- _YOUR OBJECTIVE_: Your task is to write out the complete listing exactly as it is shown.

━━━ DATA ━━━

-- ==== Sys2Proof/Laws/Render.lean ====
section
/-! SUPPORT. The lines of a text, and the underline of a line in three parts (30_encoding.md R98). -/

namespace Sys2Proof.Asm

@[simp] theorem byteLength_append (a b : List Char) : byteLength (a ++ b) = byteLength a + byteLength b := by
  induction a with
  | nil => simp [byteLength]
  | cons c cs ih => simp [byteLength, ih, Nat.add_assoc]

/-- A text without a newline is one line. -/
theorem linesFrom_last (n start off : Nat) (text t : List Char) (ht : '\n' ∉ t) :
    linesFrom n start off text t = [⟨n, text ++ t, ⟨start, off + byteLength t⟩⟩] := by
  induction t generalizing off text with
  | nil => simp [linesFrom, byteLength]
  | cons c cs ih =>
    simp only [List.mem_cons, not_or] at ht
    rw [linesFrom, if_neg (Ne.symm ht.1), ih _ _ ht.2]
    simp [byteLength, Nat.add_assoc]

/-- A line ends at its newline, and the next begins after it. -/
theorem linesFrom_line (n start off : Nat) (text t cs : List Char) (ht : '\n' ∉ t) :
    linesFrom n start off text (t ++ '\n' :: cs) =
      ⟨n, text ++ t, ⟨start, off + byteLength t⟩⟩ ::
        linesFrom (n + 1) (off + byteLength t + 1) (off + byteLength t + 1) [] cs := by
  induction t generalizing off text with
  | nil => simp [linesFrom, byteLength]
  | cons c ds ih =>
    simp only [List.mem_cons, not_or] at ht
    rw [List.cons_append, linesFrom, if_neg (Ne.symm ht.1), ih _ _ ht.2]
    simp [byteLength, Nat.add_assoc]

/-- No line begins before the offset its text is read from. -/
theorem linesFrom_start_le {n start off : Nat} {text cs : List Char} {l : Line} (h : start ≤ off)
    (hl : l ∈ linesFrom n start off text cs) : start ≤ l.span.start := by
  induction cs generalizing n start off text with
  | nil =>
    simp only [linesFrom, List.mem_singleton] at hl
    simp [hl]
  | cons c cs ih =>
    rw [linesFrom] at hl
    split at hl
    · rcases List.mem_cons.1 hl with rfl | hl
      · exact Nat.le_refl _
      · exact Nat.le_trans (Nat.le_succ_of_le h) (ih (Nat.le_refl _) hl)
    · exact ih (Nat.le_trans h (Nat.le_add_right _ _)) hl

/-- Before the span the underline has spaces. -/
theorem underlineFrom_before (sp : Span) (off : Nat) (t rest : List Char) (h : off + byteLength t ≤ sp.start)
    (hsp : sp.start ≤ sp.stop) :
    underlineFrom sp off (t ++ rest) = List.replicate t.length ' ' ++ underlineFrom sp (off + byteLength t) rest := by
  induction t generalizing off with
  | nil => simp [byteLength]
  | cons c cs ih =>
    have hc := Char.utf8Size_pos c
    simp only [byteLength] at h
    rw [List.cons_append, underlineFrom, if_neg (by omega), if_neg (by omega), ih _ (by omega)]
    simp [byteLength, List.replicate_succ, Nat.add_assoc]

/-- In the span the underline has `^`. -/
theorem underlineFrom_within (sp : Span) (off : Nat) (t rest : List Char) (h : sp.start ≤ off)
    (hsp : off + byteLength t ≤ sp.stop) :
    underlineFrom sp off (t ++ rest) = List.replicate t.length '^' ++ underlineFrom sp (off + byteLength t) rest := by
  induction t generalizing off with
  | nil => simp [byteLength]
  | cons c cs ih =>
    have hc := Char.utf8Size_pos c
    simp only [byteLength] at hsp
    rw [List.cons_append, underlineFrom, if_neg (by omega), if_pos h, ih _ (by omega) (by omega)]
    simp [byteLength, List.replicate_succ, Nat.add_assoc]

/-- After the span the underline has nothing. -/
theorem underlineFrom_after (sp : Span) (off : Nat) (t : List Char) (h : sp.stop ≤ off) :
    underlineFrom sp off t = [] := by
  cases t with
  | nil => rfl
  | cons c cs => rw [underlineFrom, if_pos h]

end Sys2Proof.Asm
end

━━━

- _WRITTEN RESPONSE_:
-- ==== Sys2Proof/Laws/Render.lean ====
section
/-! SUPPORT. The lines of a text, and the underline of a line in three parts (30_encoding.md R98). -/

namespace Sys2Proof.Asm

@[simp] theorem byteLength_append (a b : List Char) : byteLength (a ++ b) = byteLength a + byteLength b := by
  induction a with
  | nil => simp [byteLength]
  | cons c cs ih => simp [byteLength, ih, Nat.add_assoc]

/-- A text without a newline is one line. -/
theorem linesFrom_last (n start off : Nat) (text t : List Char) (ht : '\n' ∉ t) :
    linesFrom n start off text t = [⟨n, text ++ t, ⟨start, off + byteLength t⟩⟩] := by
  induction t generalizing off text with
  | nil => simp [linesFrom, byteLength]
  | cons c cs ih =>
    simp only [List.mem_cons, not_or] at ht
    rw [linesFrom, if_neg (Ne.symm ht.1), ih _ _ ht.2]
    simp [byteLength, Nat.add_assoc]

/-- A line ends at its newline, and the next begins after it. -/
theorem linesFrom_line (n start off : Nat) (text t cs : List Char) (ht : '\n' ∉ t) :
    linesFrom n start off text (t ++ '\n' :: cs) =
      ⟨n, text ++ t, ⟨start, off + byteLength t⟩⟩ ::
        linesFrom (n + 1) (off + byteLength t + 1) (off + byteLength t + 1) [] cs := by
  induction t generalizing off text with
  | nil => simp [linesFrom, byteLength]
  | cons c ds ih =>
    simp only [List.mem_cons, not_or] at ht
    rw [List.cons_append, linesFrom, if_neg (Ne.symm ht.1), ih _ _ ht.2]
    simp [byteLength, Nat.add_assoc]

/-- No line begins before the offset its text is read from. -/
theorem linesFrom_start_le {n start off : Nat} {text cs : List Char} {l : Line} (h : start ≤ off)
    (hl : l ∈ linesFrom n start off text cs) : start ≤ l.span.start := by
  induction cs generalizing n start off text with
  | nil =>
    simp only [linesFrom, List.mem_singleton] at hl
    simp [hl]
  | cons c cs ih =>
    rw [linesFrom] at hl
    split at hl
    · rcases List.mem_cons.1 hl with rfl | hl
      · exact Nat.le_refl _
      · exact Nat.le_trans (Nat.le_succ_of_le h) (ih (Nat.le_refl _) hl)
    · exact ih (Nat.le_trans h (Nat.le_add_right _ _)) hl

/-- Before the span the underline has spaces. -/
theorem underlineFrom_before (sp : Span) (off : Nat) (t rest : List Char) (h : off + byteLength t ≤ sp.start)
    (hsp : sp.start ≤ sp.stop) :
    underlineFrom sp off (t ++ rest) = List.replicate t.length ' ' ++ underlineFrom sp (off + byteLength t) rest := by
  induction t generalizing off with
  | nil => simp [byteLength]
  | cons c cs ih =>
    have hc := Char.utf8Size_pos c
    simp only [byteLength] at h
    rw [List.cons_append, underlineFrom, if_neg (by omega), if_neg (by omega), ih _ (by omega)]
    simp [byteLength, List.replicate_succ, Nat.add_assoc]

/-- In the span the underline has `^`. -/
theorem underlineFrom_within (sp : Span) (off : Nat) (t rest : List Char) (h : sp.start ≤ off)
    (hsp : off + byteLength t ≤ sp.stop) :
    underlineFrom sp off (t ++ rest) = List.replicate t.length '^' ++ underlineFrom sp (off + byteLength t) rest := by
  induction t generalizing off with
  | nil => simp [byteLength]
  | cons c cs ih =>
    have hc := Char.utf8Size_pos c
    simp only [byteLength] at hsp
    rw [List.cons_append, underlineFrom, if_neg (by omega), if_pos h, ih _ (by omega) (by omega)]
    simp [byteLength, List.replicate_succ, Nat.add_assoc]

/-- After the span the underline has nothing. -/
theorem underlineFrom_after (sp : Span) (off : Nat) (t : List Char) (h : sp.stop ≤ off) :
    underlineFrom sp off t = [] := by
  cases t with
  | nil => rfl
  | cons c cs => rw [underlineFrom, if_pos h]

end Sys2Proof.Asm
end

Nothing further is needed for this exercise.